A retirada post mortem de tecidos, órgãos ou partes do corpo humano destinados a transplante ou tratamento deverá ser precedida de diagnóstico de morte encefálica, constatada e registrada por dois médicos não participantes das equipes de remoção e transplante, mediante a utilização de critérios clínicos e tecnológicos definidos por resolução do Conselho Federal de Medicina, sendo permitida a presença de médico da confiança da família do falecido no ato de comprovação e atestado de morte encefálica.

É considerado doador todo aquele ou aquela que em vida não houver manifestado vontade em contrário, a ser obrigatoriamente gravada, de forma indelével e inviolável na Carteira de Identidade Civil e na Carteira Nacional de Habilitação da pessoa que optar pela condição de não doador. Os portadores de tais documentos, emitidos em data anterior a vigência desta lei, deverão, se assim desejarem, comparecer ao órgão público correspondente, para fazer valer, expressamente, sua condição de não doador.

Fica proibida a remoção de tecidos, órgãos ou partes post mortem de pessoas não identificadas e no caso de pessoa juridicamente incapaz, a remoção deverá ser autorizada, expressamente por ambos os pais ou responsáveis legais.

Trata, também da disposição de tecidos, órgãos e partes do corpo humano vivo para fins de transplante ou tratamento e proíbe a veiculação, sob todas as formas, de anúncio que configure publicidade de estabelecimentos autorizados a realizar transplantes e enxertos, relativos a estas atividades e apelo público no sentido da doação para pessoa determinada, identificada ou não.

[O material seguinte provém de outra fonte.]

-- ==== Sys2Proof/Laws/FrameMemory.lean ====
section
/-!
SUPPORT. What each operation can change: codec, tier, stored data, the path of a request and the movers. One lemma per operation, proved from those of the operations it
calls.
-/

namespace Sys2Proof.Machine

set_option maxRecDepth 2000
set_option Elab.async false

open Sys2Proof

theorem State.freePlace_frame (s : State) (k : Nat) :
    Frame [.fresh] s (State.freePlace s k).2 := by
  unfold State.freePlace
  repeat' (first
      | extract_lets | with_reducible apply Frame.refl | exact rfl | with_reducible apply Frame.step (State.pick_frame ..))

theorem State.grabFrame_frame (s : State) (d : Nat) (ok : Nat → Bool) :
    Frame [.fresh, .dirs] s (State.grabFrame s d ok).2 := by
  unfold State.grabFrame
  repeat' (first
      | extract_lets | with_reducible apply Frame.refl | exact rfl | with_reducible apply Frame.step (State.pick_frame ..)
      | with_reducible apply Frame.step (State.freePlace_frame ..) | with_reducible apply Frame.step (State.modDir_frame ..)
      | (with_reducible apply Frame.ofPair; with_reducible assumption) | split)

theorem State.joinSet_frame (s : State) (d : Nat) (page : Nat) (f : Nat) :
    Frame [.dirs] s (State.joinSet s d page f) := by
  unfold State.joinSet
  repeat' (first
      | extract_lets | with_reducible apply Frame.refl | exact rfl | with_reducible apply Frame.step (State.modDir_frame ..)
      | split)

theorem State.openSet_frame {s : State} {d : Nat} {page : Nat} {a} {t : State} (h : State.openSet s d page = some (a, t)) :
    Frame [.fresh, .dirs] s t := by
  unfold State.openSet at h
  try dsimp only at h
  repeat' split at h
  all_goals (first | (exact absurd h (by decide)) | (simp at h; done) | (injection h with h; injection h with _ h; subst h) | (injection h with h; subst h) | (rw [Option.map_eq_some_iff] at h; obtain ⟨_, h, rfl⟩ := h) | skip)
  all_goals repeat' (first
    | extract_lets
    | with_reducible apply Frame.refl
    | exact rfl
    | with_reducible apply Frame.step (State.grabFrame_frame ..)
    | with_reducible apply Frame.step (State.modDir_frame ..)
    | (with_reducible apply Frame.ofPair; with_reducible assumption))

theorem State.takeFrame_frame {s : State} {page : Nat} {demand : Bool} {a} {t : State} (h : State.takeFrame s page demand = some (a, t)) :
    Frame [.fresh, .dirs] s t := by
  unfold State.takeFrame at h
  try dsimp only at h
  repeat' split at h
  all_goals (first | (exact absurd h (by decide)) | (simp at h; done) | (injection h with h; injection h with _ h; subst h) | (injection h with h; subst h) | (rw [Option.map_eq_some_iff] at h; obtain ⟨_, h, rfl⟩ := h) | skip)
  all_goals repeat' (first
    | extract_lets
    | with_reducible apply Frame.refl
    | exact rfl
    | with_reducible apply Frame.step (State.grabFrame_frame ..)
    | with_reducible apply Frame.step (State.joinSet_frame ..)
    | (with_reducible apply Frame.step; (with_reducible apply State.openSet_frame; with_reducible assumption))
    | (with_reducible apply Frame.ofPair; with_reducible assumption))

theorem State.settleTable_frame (s : State) (id : Nat) :
    Frame [.tables] s (State.settleTable s id) := by
  unfold State.settleTable
  repeat' (first
      | extract_lets | with_reducible apply Frame.refl | exact rfl
      | with_reducible apply Frame.step (State.modTable_frame ..) | with_reducible apply Frame.ite)

theorem State.dropRef_frame (s : State) (id : Nat) :
    Frame [.tables] s (State.dropRef s id) := by
  unfold State.dropRef
  repeat' (first
      | extract_lets | with_reducible apply Frame.refl | exact rfl
      | with_reducible apply Frame.step (State.settleTable_frame ..)
      | with_reducible apply Frame.step (State.modTable_frame ..) | with_reducible apply Frame.ite)

theorem State.addRef_frame (s : State) (id : Nat) :
    Frame [.tables] s (State.addRef s id) := by
  unfold State.addRef
  repeat' (first
      | extract_lets | with_reducible apply Frame.refl | exact rfl
      | with_reducible apply Frame.step (State.modTable_frame ..) | with_reducible apply Frame.ite)

theorem State.setFramePair_frame (s : State) (page : Nat) (a : Nat) (b : Nat) :
    Frame [.tables, .refRecs] s (State.setFramePair s page a b) := by
  unfold State.setFramePair
  repeat' (first
      | extract_lets | with_reducible apply Frame.refl | exact rfl | with_reducible apply Frame.step (State.dropRef_frame ..)
      | with_reducible apply Frame.step (State.addRef_frame ..) | with_reducible apply Frame.step (Frame.set_refRecs ..))

theorem State.cancelPrefetch_frame (s : State) (page : Nat) :
    Frame [.dir, .dirs] s (State.cancelPrefetch s page) := by
  unfold State.cancelPrefetch
  repeat' (first
      | extract_lets | with_reducible apply Frame.refl | exact rfl | with_reducible apply Frame.step (State.modDir_frame ..)
      | with_reducible apply Frame.step (State.modEnt_frame ..))

theorem State.settlePressure_frame (s : State) (d : Nat) :
    Frame [.dirs] s (State.settlePressure s d) := by
  unfold State.settlePressure
  repeat' (first
      | extract_lets | with_reducible apply Frame.refl | exact rfl | with_reducible apply Frame.step (State.modDir_frame ..)
      | with_reducible apply Frame.ite)

theorem State.zeroFrame_frame {s : State} {page : Nat} {demand : Bool} {f : DirEnt → DirEnt} {t : State} (h : State.zeroFrame s page demand f = some t) :
    Frame [.fresh, .hbm, .dir, .dirs, .tables, .refRecs] s t := by
  unfold State.zeroFrame at h
  try dsimp only at h
  repeat' split at h
  all_goals (first | (exact absurd h (by decide)) | (simp at h; done) | (injection h with h; injection h with _ h; subst h) | (injection h with h; subst h) | (rw [Option.map_eq_some_iff] at h; obtain ⟨_, h, rfl⟩ := h) | skip)
  all_goals repeat' (first
    | extract_lets
    | with_reducible apply Frame.refl
    | exact rfl
    | (with_reducible apply Frame.step; (with_reducible apply State.takeFrame_frame; with_reducible assumption))
    | with_reducible apply Frame.step (State.setFramePair_frame ..)
    | with_reducible apply Frame.step (State.modHbm_frame ..)
    | with_reducible apply Frame.step (State.settlePressure_frame ..)
    | with_reducible apply Frame.step (State.modEnt_frame ..))

theorem State.coverPage_frame {s : State} {page : Nat} {w : Waiter} {t : State} (h : State.coverPage s page w = some t) :
    Frame [.fresh, .hbm, .dir, .dirs, .tables, .refRecs] s t := by
  unfold State.coverPage at h
  generalize 1024 = c0 at h
  try dsimp only at h
  repeat' split at h
  all_goals (first | (exact absurd h (by decide)) | (simp at h; done) | (injection h with h; injection h with _ h; subst h) | (injection h with h; subst h) | (rw [Option.map_eq_some_iff] at h; obtain ⟨_, h, rfl⟩ := h) | skip)
  all_goals repeat' (first
    | extract_lets
    | with_reducible apply Frame.refl
    | exact rfl
    | (with_reducible apply Frame.step; (with_reducible apply State.takeFrame_frame; with_reducible assumption))
    | with_reducible apply Frame.step (State.setFramePair_frame ..)
    | with_reducible apply Frame.step (State.takeFree_frame ..)
    | with_reducible apply Frame.step (State.modHbm_frame ..)
    | with_reducible apply Frame.step (State.modDir_frame ..)
    | with_reducible apply Frame.step (State.cancelPrefetch_frame ..)
    | with_reducible apply Frame.step (State.settlePressure_frame ..)
    | with_reducible apply Frame.step (State.modEnt_frame ..)
    | (with_reducible apply Frame.step; (with_reducible apply State.zeroFrame_frame; with_reducible assumption))
    | with_reducible apply Frame.eachTrans
    | intro _)

theorem State.moverHops_frame (s : State) (m : Mover) (za : Nat) (out : Nat) (back : Nat) (directory : Bool) :
    Frame [.out, .fns, .cnt] s (State.moverHops s m za out back directory) := by
  unfold State.moverHops
  repeat' (first
      | extract_lets | with_reducible apply Frame.refl | exact rfl
      | with_reducible apply Frame.step (State.crossHub_frame ..) | with_reducible apply Frame.ite)

theorem State.moverMiss_frame (s : State) (m : Mover) (t : Trans) (out : Nat) (waits : Bool) :
    Frame [.out, .fns, .dir, .cnt] s (State.moverMiss s m t out waits).2 := by
  unfold State.moverMiss
  repeat' (first
      | extract_lets | with_reducible apply Frame.refl | exact rfl
      | with_reducible apply Frame.step (State.moverHops_frame ..) | with_reducible apply Frame.step (State.modEnt_frame ..)
      | with_reducible apply Frame.iteSnd)

theorem State.countGnm_frame (s : State) (page : Nat) (code : Nat) (ctx : Nat) (n : Nat) :
    Frame [.out, .fns, .cnt] s (State.countGnm s page code ctx n) := by
  unfold State.countGnm
  repeat' (first
      | extract_lets | with_reducible apply Frame.refl | exact rfl | with_reducible apply Frame.step (State.count_frame ..))

theorem State.cacheEntry_frame (s : State) (page : Nat) (ctx : Nat) :
    Frame [.fresh, .out, .fns, .dir, .dirs, .cnt] s (State.cacheEntry s page ctx) := by
  unfold State.cacheEntry
  repeat' (first
      | extract_lets | with_reducible apply Frame.refl | exact rfl | with_reducible apply Frame.step (State.modDir_frame ..)
      | with_reducible apply Frame.step (State.countGnm_frame ..) | with_reducible apply Frame.step (State.takeFree_frame ..)
      | with_reducible apply Frame.step (State.modEnt_frame ..) | with_reducible apply Frame.eachTrans
      | with_reducible apply Frame.ite | intro _)

theorem State.look_frame (s : State) (page : Nat) (ctx : Nat) (cls : Option Nat) (v : Visit) :
    Frame [.fresh, .out, .fns, .dir, .dirs, .cnt] s (State.look s page ctx cls v) := by
  unfold State.look
  repeat' (first
      | extract_lets | with_reducible apply Frame.refl | exact rfl
      | with_reducible apply Frame.step (State.cacheEntry_frame ..) | with_reducible apply Frame.step (State.count_frame ..)
      | with_reducible apply Frame.step (State.fixed_frame ..) | with_reducible apply Frame.ite)

theorem State.dataError_frame (s : State) (o : LineRead) (line : Nat) (ctx : Nat) (lines : Nat) :
    Frame [.fresh, .out, .fns, .elog] s (State.dataError s o line ctx lines) := by
  unfold State.dataError
  repeat' (first
      | extract_lets | with_reducible apply Frame.refl | exact rfl | with_reducible apply Frame.step (State.log_frame ..))

theorem State.hold_frame (s : State) (q : Req) (h : Hold) :
    Frame [.held] s (State.hold s q h) := by
  unfold State.hold
  repeat' (first
      | extract_lets | with_reducible apply Frame.refl | exact rfl | with_reducible apply Frame.step (Frame.set_held ..))

theorem State.answer1_frame (s : State) (port : Nat) (vc : Nat) (ctx : Nat) (tag : Nat) (opcode : Nat) (status : Nat) (dkind : Nat) (lines : Nat) (retry : Nat) (value : Nat) :
    Frame [.ports] s (State.answer1 s port vc ctx tag opcode status dkind lines retry value) := by
  unfold State.answer1
  repeat' (first
      | extract_lets | with_reducible apply Frame.refl | exact rfl
      | with_reducible apply Frame.step (State.sendLast_frame ..))

theorem State.answerErr_frame (s : State) (port : Nat) (vc : Nat) (ctx : Nat) (tag : Nat) (len : Nat) (status : Nat) :
    Frame [.ports] s (State.answerErr s port vc ctx tag len status) := by
  unfold State.answerErr
  repeat' (first
      | extract_lets | with_reducible apply Frame.refl | exact rfl
      | with_reducible apply Frame.step (State.answer1_frame ..))

theorem State.hop_frame (s : State) (q : Req) (lines : Nat) :
    Frame [.out, .fns, .cnt] s (State.hop s q lines) := by
  unfold State.hop
  repeat' (first
      | extract_lets | with_reducible apply Frame.refl | exact rfl
      | with_reducible apply Frame.step (State.crossHub_frame ..))

theorem State.latencySample_frame (s : State) (die : Nat) (c : Nat) (entry : Class) (ctx : Nat) :
    Frame [.fresh, .out, .fns, .mems, .cnt] s (State.latencySample s die c entry ctx) := by
  unfold State.latencySample
  repeat' (first
      | extract_lets | with_reducible apply Frame.refl | exact rfl
      | with_reducible apply Frame.step (State.takeFree_frame ..) | with_reducible apply Frame.step (State.modMem_frame ..)
      | with_reducible apply Frame.step (State.fixed_frame ..) | with_reducible apply Frame.step (State.count_frame ..)
      | with_reducible apply Frame.ite)

theorem State.tangentSlot_frame (s : State) (q : Req) (r : Region) :
    Frame [.fresh, .out, .fns, .cnt] s (State.tangentSlot s q r) := by
  unfold State.tangentSlot
  repeat' (first
      | extract_lets | with_reducible apply Frame.refl | exact rfl
      | with_reducible apply Frame.step (State.takeFree_frame ..) | with_reducible apply Frame.step (State.count_frame ..)
      | with_reducible apply Frame.ite | split)

theorem State.modParity_frame (s : State) (k : Nat) (frame : Nat) (off : Nat) (f : Stored → Stored) :
    Frame [.hbmStk] s (State.modParity s k frame off f) := by
  unfold State.modParity
  repeat' (first
      | extract_lets | with_reducible apply Frame.refl | exact rfl
      | with_reducible apply Frame.step (State.modStack_frame ..))

theorem State.countStack_frame (s : State) (k : Nat) (code : Nat) (at_ : Attrs) (n : Nat) :
    Frame [.out, .fns, .cnt] s (State.countStack s k code at_ n) := by
  unfold State.countStack
  repeat' (first
      | extract_lets | with_reducible apply Frame.refl | exact rfl | with_reducible apply Frame.step (State.fixed_frame ..)
      | with_reducible apply Frame.step (State.count_frame ..))

theorem State.applyDelta_frame (s : State) (t : Stripe) (e : Nat × Stored) :
    Frame [.out, .fns, .hbmStk, .cnt] s (State.applyDelta s t e) := by
  unfold State.applyDelta
  repeat' (first
      | extract_lets | with_reducible apply Frame.refl | exact rfl
      | with_reducible apply Frame.step (State.modStack_frame ..)
      | with_reducible apply Frame.step (State.modParity_frame ..)
      | with_reducible apply Frame.step (State.countStack_frame ..))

Vetou-se o artigo 12 que previa a constituição, pelo Poder Público, no prazo máximo de dois anos, a contar da data de publicação da lei, centrais de notificação e captação de órgãos, com a finalidade de, nas suas respectivas áreas de jurisdição, coordenar o sistema de doações e transplantes de órgãos, tecidos, ou parte do corpo humano, morto ou vivo, com fins terapêuticos, organizando e mantendo uma lista única de pacientes receptores, supervisionar o funcionamento dos bancos de tecidos, órgãos e partes do corpo humano, entre outras competências. Alegou-se inconstitucionalidade por ser esta uma iniciativa privativa do poder executivo. Entretanto, por concordar com o mérito, no decreto que regulamenta a lei, este dispositivo foi recuperado.

Estão previstas sanções penais e administrativas para o caso de não observância do disposto na lei.

Há necessidade de encontrar-se uma forma de facilitar os transplantes de órgãos e ao mesmo tempo propiciar instrumentos legais necessários para coibir o nefando crime da comercialização de órgãos humanos. É necessário que o processo de doação seja ampliado e simplificado ao máximo, sob pena de não se conseguir resultados práticos, principalmente quando se considera a premência com que devem ser realizadas as extirpações, em virtude da perecibilidade dos órgãos humanos e a necessidade de processos imediatos de cuidadosa e delicada conservação.

Desta forma, a legislação pretende facilitar o aproveitamento de tecidos, órgãos e partes do corpo humano para fins de transplante, em vista da limitada oferta e das enormes filas de pacientes que esperam transplante como única possibilidade de cura ou minimização de seus males.

A formulação proposta garante o respeito à vontade de cada um ser ou não ser doador post mortem de órgãos e ao mesmo tempo dispor de um mecanismo que facilite e agilize a disponibilidade de órgãos.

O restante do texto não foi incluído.